What needs to be done
Among the entries below, one stretch runs from the line that contains "registers alone. -/" through the line that contains "hq, State.remaining_of_not_requests rfl]". Repeat that stretch exactly, ends included, and only that.

*** Information supplied Section Begins ***

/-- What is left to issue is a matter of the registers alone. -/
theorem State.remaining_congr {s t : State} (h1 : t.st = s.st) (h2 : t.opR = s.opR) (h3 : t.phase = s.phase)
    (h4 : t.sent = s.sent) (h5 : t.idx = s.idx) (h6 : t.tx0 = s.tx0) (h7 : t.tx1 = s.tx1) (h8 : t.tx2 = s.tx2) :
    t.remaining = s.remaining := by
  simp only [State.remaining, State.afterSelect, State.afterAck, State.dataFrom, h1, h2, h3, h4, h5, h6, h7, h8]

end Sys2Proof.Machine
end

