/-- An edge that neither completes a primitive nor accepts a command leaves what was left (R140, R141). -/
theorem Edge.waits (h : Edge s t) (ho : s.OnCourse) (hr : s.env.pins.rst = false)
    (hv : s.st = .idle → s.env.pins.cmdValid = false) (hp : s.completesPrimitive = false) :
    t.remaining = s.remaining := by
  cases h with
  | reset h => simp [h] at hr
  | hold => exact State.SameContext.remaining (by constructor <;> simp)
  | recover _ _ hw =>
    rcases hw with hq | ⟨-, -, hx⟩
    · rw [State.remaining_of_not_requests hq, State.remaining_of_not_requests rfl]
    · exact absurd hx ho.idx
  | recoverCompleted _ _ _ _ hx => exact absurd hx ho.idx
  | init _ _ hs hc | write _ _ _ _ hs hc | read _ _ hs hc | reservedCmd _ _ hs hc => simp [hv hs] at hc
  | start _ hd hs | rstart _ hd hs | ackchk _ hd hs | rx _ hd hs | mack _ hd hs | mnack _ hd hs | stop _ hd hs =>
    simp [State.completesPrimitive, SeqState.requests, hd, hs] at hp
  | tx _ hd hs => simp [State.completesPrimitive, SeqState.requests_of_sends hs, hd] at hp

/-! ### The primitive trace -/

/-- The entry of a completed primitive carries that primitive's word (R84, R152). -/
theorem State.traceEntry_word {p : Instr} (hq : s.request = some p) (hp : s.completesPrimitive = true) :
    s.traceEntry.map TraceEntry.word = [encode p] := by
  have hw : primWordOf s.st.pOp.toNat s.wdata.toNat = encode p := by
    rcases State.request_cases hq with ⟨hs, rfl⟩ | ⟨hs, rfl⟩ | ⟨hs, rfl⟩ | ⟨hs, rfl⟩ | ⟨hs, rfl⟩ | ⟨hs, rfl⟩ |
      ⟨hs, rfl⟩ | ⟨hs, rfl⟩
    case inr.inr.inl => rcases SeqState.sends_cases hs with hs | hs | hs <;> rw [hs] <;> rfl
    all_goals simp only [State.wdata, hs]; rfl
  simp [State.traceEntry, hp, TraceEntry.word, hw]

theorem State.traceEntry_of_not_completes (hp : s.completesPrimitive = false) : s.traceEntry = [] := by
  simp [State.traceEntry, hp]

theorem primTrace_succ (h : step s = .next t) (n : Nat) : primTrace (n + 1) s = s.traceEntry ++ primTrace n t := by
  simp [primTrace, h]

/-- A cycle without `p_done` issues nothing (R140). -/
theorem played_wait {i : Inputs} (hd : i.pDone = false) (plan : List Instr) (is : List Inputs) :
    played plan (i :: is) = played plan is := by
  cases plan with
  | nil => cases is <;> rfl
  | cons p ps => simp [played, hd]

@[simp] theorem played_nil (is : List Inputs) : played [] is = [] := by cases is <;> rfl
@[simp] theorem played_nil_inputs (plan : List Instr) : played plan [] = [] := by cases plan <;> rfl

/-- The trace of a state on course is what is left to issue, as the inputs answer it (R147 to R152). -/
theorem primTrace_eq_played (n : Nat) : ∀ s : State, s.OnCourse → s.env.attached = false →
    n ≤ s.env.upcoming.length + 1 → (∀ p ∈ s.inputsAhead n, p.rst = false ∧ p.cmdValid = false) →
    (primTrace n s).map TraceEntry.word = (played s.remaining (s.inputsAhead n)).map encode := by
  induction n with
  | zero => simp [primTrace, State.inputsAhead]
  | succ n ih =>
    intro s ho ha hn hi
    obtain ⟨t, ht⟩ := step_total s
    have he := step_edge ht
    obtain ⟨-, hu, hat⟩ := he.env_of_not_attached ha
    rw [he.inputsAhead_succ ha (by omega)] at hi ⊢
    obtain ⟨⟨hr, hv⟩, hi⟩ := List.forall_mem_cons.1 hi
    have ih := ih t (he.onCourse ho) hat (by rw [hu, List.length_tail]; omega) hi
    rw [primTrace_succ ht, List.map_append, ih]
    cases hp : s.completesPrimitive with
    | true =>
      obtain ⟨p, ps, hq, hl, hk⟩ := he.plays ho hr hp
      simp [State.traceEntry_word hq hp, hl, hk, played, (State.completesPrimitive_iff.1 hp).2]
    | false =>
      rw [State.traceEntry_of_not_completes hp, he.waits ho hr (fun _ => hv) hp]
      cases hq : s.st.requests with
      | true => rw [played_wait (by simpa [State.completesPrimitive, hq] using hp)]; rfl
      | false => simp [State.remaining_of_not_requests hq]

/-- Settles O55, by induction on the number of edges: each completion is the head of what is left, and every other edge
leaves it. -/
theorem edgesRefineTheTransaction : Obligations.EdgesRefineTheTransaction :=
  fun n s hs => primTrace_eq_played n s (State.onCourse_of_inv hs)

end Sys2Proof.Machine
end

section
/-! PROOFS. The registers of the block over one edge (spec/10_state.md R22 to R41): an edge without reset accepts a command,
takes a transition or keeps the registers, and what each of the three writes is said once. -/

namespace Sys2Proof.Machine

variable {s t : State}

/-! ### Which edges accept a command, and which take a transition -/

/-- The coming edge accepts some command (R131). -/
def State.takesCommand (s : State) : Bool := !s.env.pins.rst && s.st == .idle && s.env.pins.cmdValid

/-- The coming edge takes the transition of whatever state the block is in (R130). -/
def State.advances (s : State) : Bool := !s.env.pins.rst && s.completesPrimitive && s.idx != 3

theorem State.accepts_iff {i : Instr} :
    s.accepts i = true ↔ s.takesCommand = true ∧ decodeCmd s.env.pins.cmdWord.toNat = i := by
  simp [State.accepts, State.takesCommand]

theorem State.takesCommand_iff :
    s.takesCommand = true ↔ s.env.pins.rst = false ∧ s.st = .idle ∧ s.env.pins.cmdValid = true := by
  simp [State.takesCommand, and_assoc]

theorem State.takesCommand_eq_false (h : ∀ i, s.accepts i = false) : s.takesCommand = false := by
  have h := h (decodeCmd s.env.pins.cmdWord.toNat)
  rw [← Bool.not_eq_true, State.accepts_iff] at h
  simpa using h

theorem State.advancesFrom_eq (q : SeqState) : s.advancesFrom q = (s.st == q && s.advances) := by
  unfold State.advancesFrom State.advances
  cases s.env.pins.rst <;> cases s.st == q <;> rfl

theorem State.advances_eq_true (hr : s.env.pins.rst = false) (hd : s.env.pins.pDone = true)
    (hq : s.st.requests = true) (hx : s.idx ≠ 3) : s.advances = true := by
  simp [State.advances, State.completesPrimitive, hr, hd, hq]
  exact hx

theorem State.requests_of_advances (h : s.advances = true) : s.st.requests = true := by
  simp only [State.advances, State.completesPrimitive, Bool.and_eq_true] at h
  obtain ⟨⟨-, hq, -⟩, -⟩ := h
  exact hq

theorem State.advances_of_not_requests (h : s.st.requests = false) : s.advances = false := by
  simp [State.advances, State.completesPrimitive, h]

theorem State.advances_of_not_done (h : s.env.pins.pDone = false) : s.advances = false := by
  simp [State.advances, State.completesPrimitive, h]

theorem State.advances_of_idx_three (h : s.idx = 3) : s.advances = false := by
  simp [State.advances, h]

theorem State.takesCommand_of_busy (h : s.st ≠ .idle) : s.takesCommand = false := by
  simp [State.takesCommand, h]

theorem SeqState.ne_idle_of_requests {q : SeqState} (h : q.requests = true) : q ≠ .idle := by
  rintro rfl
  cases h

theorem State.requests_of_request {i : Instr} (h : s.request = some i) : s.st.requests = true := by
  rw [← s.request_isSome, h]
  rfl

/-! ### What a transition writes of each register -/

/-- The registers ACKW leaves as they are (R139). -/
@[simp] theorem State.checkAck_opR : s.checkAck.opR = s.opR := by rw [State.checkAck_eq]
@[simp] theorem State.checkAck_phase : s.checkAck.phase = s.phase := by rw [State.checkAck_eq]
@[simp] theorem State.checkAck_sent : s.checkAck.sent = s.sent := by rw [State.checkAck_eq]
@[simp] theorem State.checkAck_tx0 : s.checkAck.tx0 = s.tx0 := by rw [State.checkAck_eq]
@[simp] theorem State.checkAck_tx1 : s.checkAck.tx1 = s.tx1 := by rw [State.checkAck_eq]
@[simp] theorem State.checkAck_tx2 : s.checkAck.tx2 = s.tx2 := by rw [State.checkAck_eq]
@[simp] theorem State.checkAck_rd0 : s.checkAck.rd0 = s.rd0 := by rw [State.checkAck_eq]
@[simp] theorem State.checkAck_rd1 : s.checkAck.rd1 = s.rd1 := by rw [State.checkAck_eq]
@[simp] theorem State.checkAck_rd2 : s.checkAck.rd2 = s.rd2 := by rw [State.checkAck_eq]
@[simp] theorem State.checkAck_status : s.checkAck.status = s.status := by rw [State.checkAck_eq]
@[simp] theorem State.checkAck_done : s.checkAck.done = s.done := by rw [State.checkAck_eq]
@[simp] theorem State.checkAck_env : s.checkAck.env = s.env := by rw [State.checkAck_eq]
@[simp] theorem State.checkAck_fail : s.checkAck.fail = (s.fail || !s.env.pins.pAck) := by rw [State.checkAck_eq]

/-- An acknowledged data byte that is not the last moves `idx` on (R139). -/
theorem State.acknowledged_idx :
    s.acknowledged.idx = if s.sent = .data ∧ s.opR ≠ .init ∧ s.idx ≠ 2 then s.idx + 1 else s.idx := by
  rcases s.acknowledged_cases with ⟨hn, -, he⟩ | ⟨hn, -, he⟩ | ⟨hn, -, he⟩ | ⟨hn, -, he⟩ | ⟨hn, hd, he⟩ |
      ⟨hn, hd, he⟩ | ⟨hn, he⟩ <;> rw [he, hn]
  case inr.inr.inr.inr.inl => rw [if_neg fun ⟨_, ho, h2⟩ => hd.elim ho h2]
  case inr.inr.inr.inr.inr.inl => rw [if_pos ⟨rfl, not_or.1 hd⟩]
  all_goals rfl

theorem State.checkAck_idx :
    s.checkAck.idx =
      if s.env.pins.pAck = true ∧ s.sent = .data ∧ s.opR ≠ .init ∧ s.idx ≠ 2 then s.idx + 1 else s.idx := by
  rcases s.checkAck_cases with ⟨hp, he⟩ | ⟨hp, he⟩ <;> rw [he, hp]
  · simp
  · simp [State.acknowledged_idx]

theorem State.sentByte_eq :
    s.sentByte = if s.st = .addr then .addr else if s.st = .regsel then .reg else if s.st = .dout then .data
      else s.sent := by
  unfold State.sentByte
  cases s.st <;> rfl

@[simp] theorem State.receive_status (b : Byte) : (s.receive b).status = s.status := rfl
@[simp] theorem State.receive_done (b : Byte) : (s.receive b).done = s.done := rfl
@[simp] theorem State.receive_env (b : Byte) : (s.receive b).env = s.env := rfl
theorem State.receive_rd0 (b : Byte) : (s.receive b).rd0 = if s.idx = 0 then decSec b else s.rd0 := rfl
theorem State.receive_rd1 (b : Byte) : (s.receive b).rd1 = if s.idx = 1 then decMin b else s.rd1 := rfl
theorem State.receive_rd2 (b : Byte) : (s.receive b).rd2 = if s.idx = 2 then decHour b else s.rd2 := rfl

*** Information supplied Section Ends ***
*** Information supplied Section Begins ***

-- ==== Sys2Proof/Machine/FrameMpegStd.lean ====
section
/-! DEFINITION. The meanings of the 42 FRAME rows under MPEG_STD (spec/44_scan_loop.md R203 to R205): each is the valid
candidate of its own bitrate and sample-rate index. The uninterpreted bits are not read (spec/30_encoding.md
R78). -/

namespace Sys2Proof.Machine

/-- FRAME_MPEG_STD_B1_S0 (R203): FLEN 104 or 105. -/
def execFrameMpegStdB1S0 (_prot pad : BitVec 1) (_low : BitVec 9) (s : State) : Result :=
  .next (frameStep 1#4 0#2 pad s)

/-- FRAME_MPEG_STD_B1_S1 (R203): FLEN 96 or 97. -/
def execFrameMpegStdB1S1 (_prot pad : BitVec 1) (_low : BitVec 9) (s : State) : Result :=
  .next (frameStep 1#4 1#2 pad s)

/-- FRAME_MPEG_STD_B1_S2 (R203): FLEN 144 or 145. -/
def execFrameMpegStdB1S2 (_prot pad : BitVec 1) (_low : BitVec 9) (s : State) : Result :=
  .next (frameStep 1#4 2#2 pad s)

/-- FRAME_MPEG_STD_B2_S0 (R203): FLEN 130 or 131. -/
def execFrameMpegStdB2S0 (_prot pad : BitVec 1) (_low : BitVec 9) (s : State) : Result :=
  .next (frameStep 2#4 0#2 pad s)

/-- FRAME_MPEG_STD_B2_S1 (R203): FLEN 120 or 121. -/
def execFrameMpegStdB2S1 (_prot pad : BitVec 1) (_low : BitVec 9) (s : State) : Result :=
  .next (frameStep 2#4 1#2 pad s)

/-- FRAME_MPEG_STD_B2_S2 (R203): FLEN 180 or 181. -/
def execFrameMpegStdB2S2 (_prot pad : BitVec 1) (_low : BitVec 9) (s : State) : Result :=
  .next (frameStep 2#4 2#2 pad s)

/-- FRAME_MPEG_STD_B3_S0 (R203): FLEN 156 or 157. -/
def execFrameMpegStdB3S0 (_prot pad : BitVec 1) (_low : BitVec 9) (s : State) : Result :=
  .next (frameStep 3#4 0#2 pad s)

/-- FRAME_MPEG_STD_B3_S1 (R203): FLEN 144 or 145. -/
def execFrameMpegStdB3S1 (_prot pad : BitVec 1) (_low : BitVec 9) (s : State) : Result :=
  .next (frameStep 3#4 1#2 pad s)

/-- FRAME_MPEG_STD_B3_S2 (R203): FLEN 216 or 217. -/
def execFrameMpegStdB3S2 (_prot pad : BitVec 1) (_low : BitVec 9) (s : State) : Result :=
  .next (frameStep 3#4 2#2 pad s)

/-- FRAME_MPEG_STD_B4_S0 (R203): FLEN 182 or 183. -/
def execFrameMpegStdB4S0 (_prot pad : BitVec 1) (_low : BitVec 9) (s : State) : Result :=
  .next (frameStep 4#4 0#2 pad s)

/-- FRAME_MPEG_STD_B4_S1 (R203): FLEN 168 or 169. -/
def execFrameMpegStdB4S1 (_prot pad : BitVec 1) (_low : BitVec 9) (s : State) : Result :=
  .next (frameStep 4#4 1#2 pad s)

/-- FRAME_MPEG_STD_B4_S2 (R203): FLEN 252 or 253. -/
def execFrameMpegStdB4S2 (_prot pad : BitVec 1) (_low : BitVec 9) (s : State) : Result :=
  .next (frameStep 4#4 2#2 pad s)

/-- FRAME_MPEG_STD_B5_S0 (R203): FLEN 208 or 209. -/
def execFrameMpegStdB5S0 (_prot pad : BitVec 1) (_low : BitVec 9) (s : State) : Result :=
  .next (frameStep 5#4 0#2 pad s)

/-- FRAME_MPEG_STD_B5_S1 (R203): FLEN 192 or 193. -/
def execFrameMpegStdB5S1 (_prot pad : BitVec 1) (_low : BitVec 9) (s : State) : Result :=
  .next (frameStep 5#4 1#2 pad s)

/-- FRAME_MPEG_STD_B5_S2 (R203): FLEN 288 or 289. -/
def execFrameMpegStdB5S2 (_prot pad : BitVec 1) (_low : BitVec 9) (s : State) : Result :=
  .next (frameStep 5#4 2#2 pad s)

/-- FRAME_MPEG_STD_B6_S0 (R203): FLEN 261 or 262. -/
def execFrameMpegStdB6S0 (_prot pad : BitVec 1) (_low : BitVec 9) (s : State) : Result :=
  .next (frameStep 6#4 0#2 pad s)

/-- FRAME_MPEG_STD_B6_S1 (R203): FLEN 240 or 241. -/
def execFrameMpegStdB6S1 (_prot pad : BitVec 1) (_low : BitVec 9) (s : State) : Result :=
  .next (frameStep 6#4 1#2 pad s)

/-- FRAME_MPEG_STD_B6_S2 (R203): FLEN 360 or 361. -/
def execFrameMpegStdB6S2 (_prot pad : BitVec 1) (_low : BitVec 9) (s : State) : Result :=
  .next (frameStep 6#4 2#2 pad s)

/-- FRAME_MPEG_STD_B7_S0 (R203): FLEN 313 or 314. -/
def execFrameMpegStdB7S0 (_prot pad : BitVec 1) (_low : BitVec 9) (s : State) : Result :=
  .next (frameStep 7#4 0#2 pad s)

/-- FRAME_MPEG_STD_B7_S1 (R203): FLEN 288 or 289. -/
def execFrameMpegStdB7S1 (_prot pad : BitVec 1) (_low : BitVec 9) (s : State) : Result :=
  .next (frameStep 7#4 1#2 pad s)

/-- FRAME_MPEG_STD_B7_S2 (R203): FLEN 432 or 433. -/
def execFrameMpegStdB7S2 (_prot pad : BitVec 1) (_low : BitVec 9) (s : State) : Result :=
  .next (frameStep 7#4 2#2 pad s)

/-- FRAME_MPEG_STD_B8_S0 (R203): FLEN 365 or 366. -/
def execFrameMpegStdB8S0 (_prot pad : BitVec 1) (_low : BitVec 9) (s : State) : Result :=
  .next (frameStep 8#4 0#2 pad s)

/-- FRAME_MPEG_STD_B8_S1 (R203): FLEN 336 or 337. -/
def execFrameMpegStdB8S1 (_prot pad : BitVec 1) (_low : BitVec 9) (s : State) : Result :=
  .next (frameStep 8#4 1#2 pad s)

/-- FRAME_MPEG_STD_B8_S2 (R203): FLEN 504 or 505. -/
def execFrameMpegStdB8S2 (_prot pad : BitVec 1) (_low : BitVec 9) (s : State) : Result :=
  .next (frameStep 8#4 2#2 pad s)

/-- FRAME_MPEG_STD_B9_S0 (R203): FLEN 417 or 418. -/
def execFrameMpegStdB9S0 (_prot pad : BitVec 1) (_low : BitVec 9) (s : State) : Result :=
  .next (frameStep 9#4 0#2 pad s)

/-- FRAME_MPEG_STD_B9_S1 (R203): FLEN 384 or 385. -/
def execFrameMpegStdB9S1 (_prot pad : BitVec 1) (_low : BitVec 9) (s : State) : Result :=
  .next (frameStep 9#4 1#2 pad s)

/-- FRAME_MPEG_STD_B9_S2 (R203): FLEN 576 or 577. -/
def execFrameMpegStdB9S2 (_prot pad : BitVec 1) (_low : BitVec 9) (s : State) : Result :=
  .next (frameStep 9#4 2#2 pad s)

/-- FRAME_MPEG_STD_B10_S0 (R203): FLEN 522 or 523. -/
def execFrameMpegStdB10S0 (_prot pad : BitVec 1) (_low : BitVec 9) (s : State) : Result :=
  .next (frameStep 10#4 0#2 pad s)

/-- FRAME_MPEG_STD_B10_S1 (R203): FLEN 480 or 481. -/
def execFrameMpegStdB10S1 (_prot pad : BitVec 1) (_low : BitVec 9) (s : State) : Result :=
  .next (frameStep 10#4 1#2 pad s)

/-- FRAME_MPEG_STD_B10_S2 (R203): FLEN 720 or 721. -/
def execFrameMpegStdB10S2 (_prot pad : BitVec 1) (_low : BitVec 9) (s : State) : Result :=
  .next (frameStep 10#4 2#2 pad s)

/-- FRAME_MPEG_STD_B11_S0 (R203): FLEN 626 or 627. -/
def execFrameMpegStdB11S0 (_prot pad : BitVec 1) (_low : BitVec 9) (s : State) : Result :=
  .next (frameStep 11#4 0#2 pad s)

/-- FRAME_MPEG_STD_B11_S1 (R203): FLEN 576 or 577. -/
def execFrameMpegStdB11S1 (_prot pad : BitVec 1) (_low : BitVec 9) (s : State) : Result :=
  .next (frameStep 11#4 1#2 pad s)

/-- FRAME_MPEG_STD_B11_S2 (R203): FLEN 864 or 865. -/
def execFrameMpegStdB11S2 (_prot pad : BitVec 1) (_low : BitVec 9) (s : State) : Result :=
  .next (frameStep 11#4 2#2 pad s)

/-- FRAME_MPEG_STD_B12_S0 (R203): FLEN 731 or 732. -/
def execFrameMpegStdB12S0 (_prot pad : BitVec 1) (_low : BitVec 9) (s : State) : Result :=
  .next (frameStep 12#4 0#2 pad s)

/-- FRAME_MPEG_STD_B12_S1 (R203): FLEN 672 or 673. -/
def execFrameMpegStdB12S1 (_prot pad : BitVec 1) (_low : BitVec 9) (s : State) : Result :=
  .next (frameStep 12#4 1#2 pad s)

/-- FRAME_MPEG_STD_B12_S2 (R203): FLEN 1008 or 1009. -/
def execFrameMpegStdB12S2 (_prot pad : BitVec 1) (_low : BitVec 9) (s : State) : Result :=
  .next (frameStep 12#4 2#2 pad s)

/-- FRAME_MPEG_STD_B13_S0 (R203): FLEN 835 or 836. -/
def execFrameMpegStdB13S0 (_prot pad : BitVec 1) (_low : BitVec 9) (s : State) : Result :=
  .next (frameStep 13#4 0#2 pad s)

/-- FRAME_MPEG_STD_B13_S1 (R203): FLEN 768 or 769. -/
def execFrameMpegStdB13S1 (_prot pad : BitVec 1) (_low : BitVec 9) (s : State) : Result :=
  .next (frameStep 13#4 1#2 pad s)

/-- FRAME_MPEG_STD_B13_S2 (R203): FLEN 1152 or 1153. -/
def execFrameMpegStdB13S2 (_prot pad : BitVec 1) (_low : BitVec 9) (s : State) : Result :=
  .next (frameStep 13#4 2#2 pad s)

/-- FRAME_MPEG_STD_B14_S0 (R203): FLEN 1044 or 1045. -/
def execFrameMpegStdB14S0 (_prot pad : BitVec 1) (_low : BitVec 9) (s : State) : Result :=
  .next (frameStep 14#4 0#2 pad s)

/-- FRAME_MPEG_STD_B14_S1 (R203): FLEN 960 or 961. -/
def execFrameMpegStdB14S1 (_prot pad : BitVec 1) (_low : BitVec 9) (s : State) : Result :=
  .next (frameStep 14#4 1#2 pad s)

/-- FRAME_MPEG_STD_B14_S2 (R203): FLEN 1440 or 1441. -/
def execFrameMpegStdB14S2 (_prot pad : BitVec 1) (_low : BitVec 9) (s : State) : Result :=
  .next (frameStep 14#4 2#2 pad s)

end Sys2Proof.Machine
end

*** Information supplied Section Ends ***

Response to this task
/-- What is left to issue is a matter of the registers alone. -/
theorem State.remaining_congr {s t : State} (h1 : t.st = s.st) (h2 : t.opR = s.opR) (h3 : t.phase = s.phase)
    (h4 : t.sent = s.sent) (h5 : t.idx = s.idx) (h6 : t.tx0 = s.tx0) (h7 : t.tx1 = s.tx1) (h8 : t.tx2 = s.tx2) :
    t.remaining = s.remaining := by
  simp only [State.remaining, State.afterSelect, State.afterAck, State.dataFrom, h1, h2, h3, h4, h5, h6, h7, h8]

end Sys2Proof.Machine
end

/-- An edge that neither completes a primitive nor accepts a command leaves what was left (R140, R141). -/
theorem Edge.waits (h : Edge s t) (ho : s.OnCourse) (hr : s.env.pins.rst = false)
    (hv : s.st = .idle → s.env.pins.cmdValid = false) (hp : s.completesPrimitive = false) :
    t.remaining = s.remaining := by
  cases h with
  | reset h => simp [h] at hr
  | hold => exact State.SameContext.remaining (by constructor <;> simp)
  | recover _ _ hw =>
    rcases hw with hq | ⟨-, -, hx⟩
    · rw [State.remaining_of_not_requests hq, State.remaining_of_not_requests rfl]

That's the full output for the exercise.